● Supplied material
+ + +
/-- A step runs the decoded instruction of the head bundle, or the row of the event that is due. When the sequencer of a core moves
and its wait is over, the head bundle is legal and no access of its fetch met a quiesced stack: if one slot decodes to an
instruction and the others hold a header or nops, the step is exec of that instruction in the state with the slot's context; if all
hold nops or a header, it is exec of NOP; any bundle issues its operations together. While it waits the bundle holds; a failed fetch
and an illegal bundle take their trap. A due event runs exec of its row with its operands. Around exec the step clears the note of a
quiesced stack, and leaves an event that met one, or the place of the bundle that did, to hold there in order of arrival; when that
place is free the bundle goes on, if it is still the core's. With nothing due, time passes one tick. (R39, R40, R62, R143, R276,
R378) -/
def Obligations.StepRunsDecoded : Prop :=
∀ (s : State) (n : Nat),
    (∀ c, s.nextMove = (n, .bundle c) →
      let t := s.prepare n (.bundle c)
      let u := t.takeLoopBuffer
      let ends (o : Out) : Out := s.conclude n (.bundle c) o
      t.cur = c ∧ t.cores = s.cores ∧ t.mem = s.mem
      ∧ ((t.fetchHeld = true ∨ t.placed c .bundleIssue = true) → step s = ends (exec .bundleIssue t) ∧ exec .bundleIssue t = .next t.held)
      ∧ (t.fetchHeld = false → t.placed c .bundleIssue = false → step s = ends (exec .bundleIssue t)
        ∧ (∀ e, headBundle u = .error e → exec .bundleIssue t = .next (u.takeTrap e u.fr.ctl.pc))
        ∧ (∀ b w, headBundle u = .ok (b, w) → w.closed = true → step s = .next { t.held with barred := s.barred ++ [s.placeHeld c .bundleIssue] })
        ∧ ∀ b w, headBundle u = .ok (b, w) → w.closed = false →
          (∀ k : Fin 4, illegalSlot b = some k → step s = ends (.next (w.takeTrap { cause := Cause.illegalBundle, slot := k.val } w.fr.ctl.pc)))
          ∧ (illegalSlot b = none → step s = ends (.next (issue (w.under b) (bundleOps b) (headerWeight b) (hasHeader b)))
            ∧ (∀ k i p cls op, decodeSlot (slotWord b k) = .ok i → opOf i = some (p, cls, op) →
                (∀ j, j ≠ k → wordCls (slotWord b j) = 4 ∨ wordCls (slotWord b j) = 7) →
                step s = ends (exec i { w with ctx := slotCtx b k }))
            ∧ ((∀ j, wordCls (slotWord b j) = 4 ∨ wordCls (slotWord b j) = 7) → step s = ends (exec .nop { w with ctx := slotCtx b 0 })))))
    ∧ (∀ e, s.nextMove = (n, .package e) → step s = s.conclude n (.package e) (exec e.row (s.prepare n (.package e)))
        ∧ (s.prepare n (.package e)).arg = e.arg
        ∧ (e.at_ ≤ s.time ∨ s.freed.head? = some (none, e)))
    ∧ (∀ c e, s.nextMove = (n, .core c e) → step s = s.conclude n (.core c e) (exec e.row (s.prepare n (.core c e)))
        ∧ (s.prepare n (.core c e)).arg = e.arg
        ∧ (e.at_ < s.cyc c ∨ s.freed.head? = some (some c, e)))
    ∧ (∀ c k, s.nextMove = (n, .result c k) → step s = s.conclude n (.result c k) (exec .resultComplete (s.prepare n (.result c k))))
    ∧ (∀ c, s.nextMove = (n, .trap c) → step s = s.conclude n (.trap c) (exec .trapEntry (s.prepare n (.trap c))))
    ∧ (∀ c, s.nextMove = (n, .nest c) → step s = s.conclude n (.nest c) (exec .nestBundleIssue (s.prepare n (.nest c))))
    ∧ (∀ c, s.nextMove = (n, .swthr c) → step s = s.conclude n (.swthr c) (exec .swthrExpiry (s.prepare n (.swthr c))))
    ∧ (∀ c, s.nextMove = (n, .slice c) → step s = s.conclude n (.slice c) (exec .sliceExpiry (s.prepare n (.slice c))))
    ∧ (∀ c j, s.nextMove = (n, .switch c j) → step s = .next ((s.prepare n (.switch c j)).switchTo c j))
    ∧ (s.nextMove = (n, .tick) → step s = .next s.passTick ∧ s.passTick.time = s.time + 1 ∧ s.passTick.turn = 0 ∧ s.passTick.mem = s.mem
        ∧ ∀ c k, s.passTick.frameAt c k = s.frameAt c k)
    ∧ (∀ m t, t.closed = false → s.conclude n m (.next t) = .next t)
    ∧ (∀ m t u, t.closed = true → s.bar n m = some u → s.conclude n m (.next t) = .next u)
    ∧ (∀ e, s.bar n (.package e) = some { s.take none e with barred := s.barred ++ [(none, e)] })
    ∧ (∀ c e, s.bar n (.core c e) = some { s.take (some c) e with barred := s.barred ++ [(some c, e)] })
    ∧ (s.arg.u = 1 → (s.resumes .bundleIssue = false → exec .bundleIssue s = .next s)
        ∧ (s.resumes .bundleIssue = true → s.fetchHeld = false → s.placed s.cur .bundleIssue = false → ∀ b w,
            headBundle s.takeLoopBuffer = .ok (b, w) → w.closed = false → exec .bundleIssue s = .next (w.issueBundle b)))

/-- SNLOOK, SNHASH, SNREL, SNSAVE, SNLOAD, and the tree's engine. SNREL drops one hold of the reference it names and one of the
node's REFS, or does nothing. SNHASH completes with the rolling hash of a chunk. With its latency served, SNLOOK completes with 0
when the tree is off, its record breaks a limit or no node confirms, else with the deepest confirmed node and its depth; a record
that cannot be read raises its trap. SNSAVE and SNLOAD enter the engine, which reads their descriptor, or makes its fault due. A
save reads its ranges granule by granule, then builds a node under its parent, then makes it READY; a refused one leaves no node. A
load copies the node's granules into its ranges. A granule waits while its bank is taken. A command that has ended leaves the engine
with its record. A save whose place in the pool reaches no memory fails. Evictions take an evictable node of the largest score, a
parent from the cycle after its last child left; CLR evicts until none is evictable. (R252, R253, R345, R346, R347, R348, R349,
R350, R352, R355, R257, R238) -/
def Obligations.SnapshotTree : Prop :=
(∀ (s : State) (p : BitVec 3) (d a b : BitVec 6), Readable s a → s.AllOpen →
    let x := s.rdS a
    let r : BitVec 32 := x.setWidth 32
    let held : Prop := bits x 32 32 = 0 ∧ s.fr.msg.holds.contains r = true
    let w := s.settled
    let loads (t : State) (v : Word) : Prop := t.fr.r.s = s.fr.r.s ∧ ∃ q ∈ t.fr.loads, q.dest = .s d.toNat ∧ q.parts = 0
      ∧ BitVec.ofNat 64 (q.value.toNat % 2 ^ 64) = v
    let gives (i : Instr) (v : Word) : Prop := SlotReady i s → ∃ t, exec i s = .next t ∧ loads t v
    let sn (save : Bool) : Instr := if save then .snsave p a b else .snload p a b
    let rows (save : Bool) : Instr := if save then .snsaveComplete else .snloadComplete
    (¬ held → CompletesAs s (.snrel p a) w)
    ∧ (∀ n, held → s.fr.id.valid = true → s.tree.named r = some n → SlotReady (.snrel p a) s → ∃ t, exec (.snrel p a) s = .next t
        ∧ t.fr.msg.holds = dropFirst (· == r) s.fr.msg.holds
        ∧ t.tree.nodes = updWhere (fun m => m.idx == n.idx) (fun m => { m with refs := m.refs - 1 }) s.tree.nodes
        ∧ ∀ i, i < s.tree.pxbase.toNat + 128 * n.idx ∨ s.tree.pxbase.toNat + 128 * n.idx + 128 ≤ i → Memory.byte t.mem i = Memory.byte s.mem i)
    ∧ (s.fr.ctl.swHeld < s.extra → SlotReady (.snlook p d a) s → ∃ t, exec (.snlook p d a) s = .next t ∧ t.mem = s.mem
        ∧ t.fr.r = s.fr.r ∧ t.fr.ctl.pc = s.fr.ctl.pc ∧ t.fr.ctl.swHeld = s.fr.ctl.swHeld + 1)
    ∧ (s.extra ≤ s.fr.ctl.swHeld →
        (s.tree.enabled = false → gives (.snlook p d a) 0)
        ∧ (s.tree.enabled = true →
          (∀ e, lookRecord w.tick (dieOf s.cur) s.fr.space x = .error e → TrapsWith s (.snlook p d a) e)
          ∧ (∀ u, lookRecord w.tick (dieOf s.cur) s.fr.space x = .ok (none, u) → gives (.snlook p d a) 0)
          ∧ (∀ n h tk u, lookRecord w.tick (dieOf s.cur) s.fr.space x = .ok (some (n, h, tk), u) →
              gives (.snlook p d a) (match u.walkTree s.fr.sys.asid n none 0 h tk 0 with
                | (none, _, _) => 0
                | (some m, j, _) => if 64 ≤ s.fr.msg.holds.length then 0 else wd (m.ref.toNat * 2 ^ 32 + j)))))
    ∧ (∀ g walk, Readable s b → canonical x = true → placeOf s.cur g.pa = .mem →
        classed s (va57 x) (4 * s.tree.chunk) .read false 0 = .ok [(g, walk)] →
        gives (.snhash p d a b) (wd (hashTokens (s.rdS b).toNat
          (((w.learn [(g, walk)]).nearRead s.cur g.pa g.len).2.1 <<< (8 * g.off)) s.tree.chunk)))
    ∧ (∀ save, Readable s b → SlotReady (sn save) s → ∃ t, exec (sn save) s = .next t ∧ t.mem = s.mem
        ∧ (∃ z ∈ t.tree.cmds, z.id = s.nextId ∧ z.save = save ∧ z.node = r ∧ z.nodeOk = (bits x 32 32 == 0) ∧ z.desc = s.rdS b ∧ z.words = 0
            ∧ z.spans = (snapAtIssue s save a b).spans)
        ∧ ∃ e ∈ t.agenda, e.row = rows save ∧ e.arg.id = s.nextId))
  ∧ (∀ s : State,
    let t0 := s.tree
    let rest (q : SnCmd) : List SnCmd := t0.cmds.filter fun z => z.id != q.id
    let roomAt (q : SnCmd) (c : CoreId) (k : Fin 4) : Prop := (∃ x, s.task q.tid = some x ∧ x.place = some (c, k))
      ∧ s.taskFrame q.c q.k q.tid = s.frameAt c k ∧ (s.frameAt c k).msg.evq.length < 256 ∧ (s.frameAt c k).msg.spill = []
    let quiet (q : SnCmd) : Prop := sigEv q.sig = true → ∃ c k, roomAt q c k
    let done (q : SnCmd) (t : State) (kind : Nat) : Prop := t.tree.cmds = rest q ∧ (sigEv q.sig = true → ∀ c k, roomAt q c k →
      ∃ r, (t.frameAt c k).msg.evq = (s.frameAt c k).msg.evq ++ [r] ∧ r.setWidth 8 = BitVec.ofNat 8 kind)
    let fails (q : SnCmd) (z : Trap) (t : State) : Prop := t.mem = s.mem ∧ ∃ e ∈ t.agenda, e.row = .snapshotEngineFault ∧ e.arg.id = q.id
      ∧ e.arg.w0 = z.cause.setWidth 64 ∧ e.arg.w1 = z.evaddr
    let puts (z : SnCmd) (t : State) : Prop := z ∈ t.tree.cmds ∧ t.tree.nodes = t0.nodes
    let both (q : SnCmd) (post : State → Prop) : Prop := (q.built = none → ∃ t, exec .snsaveComplete s = .next t ∧ post t)
      ∧ ∃ t, exec .snloadComplete s = .next t ∧ post t
    let refused (q : SnCmd) (t : State) : Prop := done q t 5 ∧ t.mem = s.mem ∧ t.tree.nodes = t0.nodes
    let space (q : SnCmd) : Space := ((s.taskFrame q.c q.k q.tid).under q.root q.asid).space
    let waiting (q : SnCmd) : SnCmd := { q with waited := q.waited + 1 }
    let moved (q : SnCmd) : SnCmd := { q with pos := q.pos + 1, waited := 0 }
    let pa (q : SnCmd) : Nat := granuleAt q.spans q.pos
    let bank (q : SnCmd) : Option State := s.engineBank q.c (pa q) 512 (!q.save) q.waited
    let cmd : Option SnCmd := t0.cmds.find? fun q => q.id == s.arg.id
    (cmd = none → ∀ i ∈ [Instr.snsaveComplete, .snloadComplete, .snapshotEngineFault], exec i s = .next s)
    ∧ (∀ q r, cmd = some q → q.ended = some r → s.signalWaits q.tid q.sig = false → ∀ i ∈ [Instr.snsaveComplete, .snloadComplete],
        ∃ t, exec i s = .next t ∧ t.tree.cmds = rest q)
    ∧ (∀ q, cmd = some q → q.ended = none →
        (q.words = 0 → (t0.cmds.any fun x => x.ended.isSome && dieOf x.c == dieOf q.c) = true → both q fun t => t.tree = t0 ∧ t.mem = s.mem)
        ∧ (q.words = 0 → (t0.cmds.any fun x => x.ended.isSome && dieOf x.c == dieOf q.c) = false →
            (∀ z, snapRead s (dieOf q.c) (space q) q.desc 64 = .error z → both q (fails q z))
            ∧ ∀ r u, snapRead s (dieOf q.c) (space q) q.desc 64 = .ok (r, u) →
                both q fun t => t.mem = u.mem ∧ puts { q.described u r with words := 1 } t)
        ∧ (q.words = 1 → (q.ok = false ∨ t0.enabled = false) → quiet q → both q (refused q))
        ∧ (∀ i, q.built = some i → quiet q → ∃ t, exec .snsaveComplete s = .next t ∧ done q t 4
            ∧ t.tree.nodes = updWhere (fun n => n.idx == i) (fun n => { n with st := 2, last := s.ns }) t0.nodes)
        ∧ (q.save = true → q.built = none → q.words ≠ 0 → q.ok = true → t0.enabled = true →
          (q.pos < q.size → (bank q = none → ∃ t, exec .snsaveComplete s = .next t ∧ t.mem = s.mem ∧ puts (waiting q) t)
            ∧ (bank q ≠ none → ∃ t, exec .snsaveComplete s = .next t ∧ t.mem = s.mem ∧ puts { moved q with
                data := q.data ++ [(BitVec.ofNat 4096 (Memory.read s.mem (pa q) 512), (s.poisonOf (pa q) 512).map (·.2))] } t))
          ∧ (q.size ≤ q.pos → q.spans ≠ [] → ∃ t, exec .snsaveComplete s = .next t ∧ t.mem = s.mem ∧ puts { q with spans := [] } t)
          ∧ (q.size ≤ q.pos → q.spans = [] →
            (s.saveParent q q.asid = none → quiet q → ∃ t, exec .snsaveComplete s = .next t ∧ refused q t)
            ∧ (∀ up z, s.saveParent q q.asid = some up → snapRead s (dieOf q.c) (space q) q.tokens (4 * t0.chunk) = .error z →
                ∃ t, exec .snsaveComplete s = .next t ∧ fails q z t)
            ∧ (∀ up toks u i ta da, s.saveParent q q.asid = some up →
                snapRead s (dieOf q.c) (space q) q.tokens (4 * t0.chunk) = .ok (toks, u) →
                t0.children q.asid up q.hash = [] → (s.snapMsg q).holds.length < 64 →
                t0.place q.data.length = some (i, ta, da) → ((t0.node up).map (·.depth)).getD 0 < 65535 →
                let fits := inMemory (t0.poolPa ta) (4 * t0.chunk) && inMemory (t0.poolPa da) (512 * q.data.length)
                (fits = false → ∃ t, exec .snsaveComplete s = .next t ∧ ∃ e ∈ t.agenda, e.row = .snapshotEngineFault ∧ e.arg.id = q.id)
                ∧ (fits = true → ∃ t, exec .snsaveComplete s = .next t ∧ ∃ n ∈ t.tree.nodes, n.idx = i ∧ n.key = q.hash ∧ n.parent = up ∧ n.st = 1 ∧ n.refs = 1
                  ∧ n.kids = 0 ∧ n.counts = q.counts ∧ n.tokAt = ta ∧ n.dataAt = da ∧ n.depth = ((t0.node up).map (·.depth)).getD 0 + 1))))
        ∧ (q.words = 1 → t0.named q.node = none → quiet q → ∃ t, exec .snloadComplete s = .next t ∧ refused q t)
        ∧ (∀ n, q.words = 1 → t0.named q.node = some n →
            let usable := q.ok && t0.enabled && n.st == 2 && s.mayUse (s.snapMsg q) n.idx && n.counts == q.counts
            (usable = false → quiet q → ∃ t, exec .snloadComplete s = .next t ∧ refused q t)
            ∧ (usable = true → ∃ t, exec .snloadComplete s = .next t ∧ t.mem = s.mem ∧ puts { q with words := 2, data := s.payloadOf n } t))
        ∧ (1 < q.words → q.save = false → q.pos < q.size →
            (bank q = none → ∃ t, exec .snloadComplete s = .next t ∧ t.mem = s.mem ∧ puts (waiting q) t)
            ∧ (∀ d, bank q ≠ none → q.data[q.pos]? = some d → ∃ t, exec .snloadComplete s = .next t ∧ puts (moved q) t
                ∧ t.mem = Memory.write s.mem (pa q) 512 d.1.toNat))
        ∧ (1 < q.words → q.size ≤ q.pos → quiet q → ∃ t, exec .snloadComplete s = .next t ∧ done q t 4)
        ∧ (s.holds q.c q.k q.tid = true → (s.frameAt q.c q.k).ctl.halted = false → (q.words = 0 ∨ quiet q) →
            ∃ t, exec .snapshotEngineFault s = .next t ∧ t.mem = s.mem ∧ t.tree.cmds = rest q ∧ ∃ f ∈ (t.frameAt q.c q.k).tr.due,
              f.cause = s.arg.w0.setWidth 8 ∧ f.async = true ∧ f.eeng = wd ((s.arg.w0.setWidth 8 : BitVec 8).toNat * 2 ^ 32 + 6)))
    ∧ (let gone (n : Node) (t : State) : Prop := t.tree.pxevict = t0.pxevict + 1 ∧ t.tree.nodes =
         updWhere (fun m => m.idx == n.parent) (fun m => { m with kids := m.kids - 1, leafAt := if m.kids = 1 then s.time + 1 else m.leafAt })
           (t0.nodes.filter fun m => m.idx != n.idx)
       let later : Prop := ∃ m ∈ t0.nodes, m.st = 2 ∧ m.refs = 0 ∧ m.kids = 0 ∧ s.time < m.leafAt
       (s.arg.id = 0 → t0.low = false → exec .snapshotEvict s = .next s)
       ∧ (s.arg.id = 0 → s.evictChoice = none → ¬ later → exec .snapshotEvict s = .next s)
       ∧ (∀ n, (s.arg.id = 0 → t0.low = true) → s.evictChoice = some n → ∃ t, exec .snapshotEvict s = .next t ∧ gone n t
           ∧ (s.arg.id ≠ 0 → ∃ e ∈ t.agenda, e.row = .snsaveComplete ∧ e.arg.id = s.arg.id))
       ∧ (∀ n, s.evictChoice = some n → n ∈ t0.nodes ∧ n.st = 2 ∧ n.refs = 0 ∧ n.kids = 0 ∧ n.leafAt ≤ s.time ∧ ∀ m ∈ t0.nodes, m.evictable s.time = true →
           (s.ns - m.last) * (t0.granules m + 1) ≤ (s.ns - n.last) * (t0.granules n + 1))
       ∧ (s.evictChoice = none → (¬ later → exec .pxctlClr s = .next s)
           ∧ (later → ∃ t, exec .pxctlClr s = .next t ∧ t.tree = t0 ∧ ∃ e ∈ t.agenda, e.row = .pxctlClr ∧ s.time < e.at_))
       ∧ (∀ n, s.evictChoice = some n → ∃ t, exec .pxctlClr s = .next t ∧ gone n t ∧ ∃ e ∈ t.agenda, e.row = .pxctlClr)))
+ + +
Please return only the lines above, starting at the line that has "let ends (o" and ending at the line that has "step s = ends (exec i", keeping both and leaving each one unchanged.

● Answer box
      let ends (o : Out) : Out := s.conclude n (.bundle c) o
      t.cur = c ∧ t.cores = s.cores ∧ t.mem = s.mem
      ∧ ((t.fetchHeld = true ∨ t.placed c .bundleIssue = true) → step s = ends (exec .bundleIssue t) ∧ exec .bundleIssue t = .next t.held)
      ∧ (t.fetchHeld = false → t.placed c .bundleIssue = false → step s = ends (exec .bundleIssue t)
        ∧ (∀ e, headBundle u = .error e → exec .bundleIssue t = .next (u.takeTrap e u.fr.ctl.pc))
        ∧ (∀ b w, headBundle u = .ok (b, w) → w.closed = true → step s = .next { t.held with barred := s.barred ++ [s.placeHeld c .bundleIssue] })
        ∧ ∀ b w, headBundle u = .ok (b, w) → w.closed = false →
          (∀ k : Fin 4, illegalSlot b = some k → step s = ends (.next (w.takeTrap { cause := Cause.illegalBundle, slot := k.val } w.fr.ctl.pc)))
          ∧ (illegalSlot b = none → step s = ends (.next (issue (w.under b) (bundleOps b) (headerWeight b) (hasHeader b)))
            ∧ (∀ k i p cls op, decodeSlot (slotWord b k) = .ok i → opOf i = some (p, cls, op) →
                (∀ j, j ≠ k → wordCls (slotWord b j) = 4 ∨ wordCls (slotWord b j) = 7) →
                step s = ends (exec i { w with ctx := slotCtx b k }))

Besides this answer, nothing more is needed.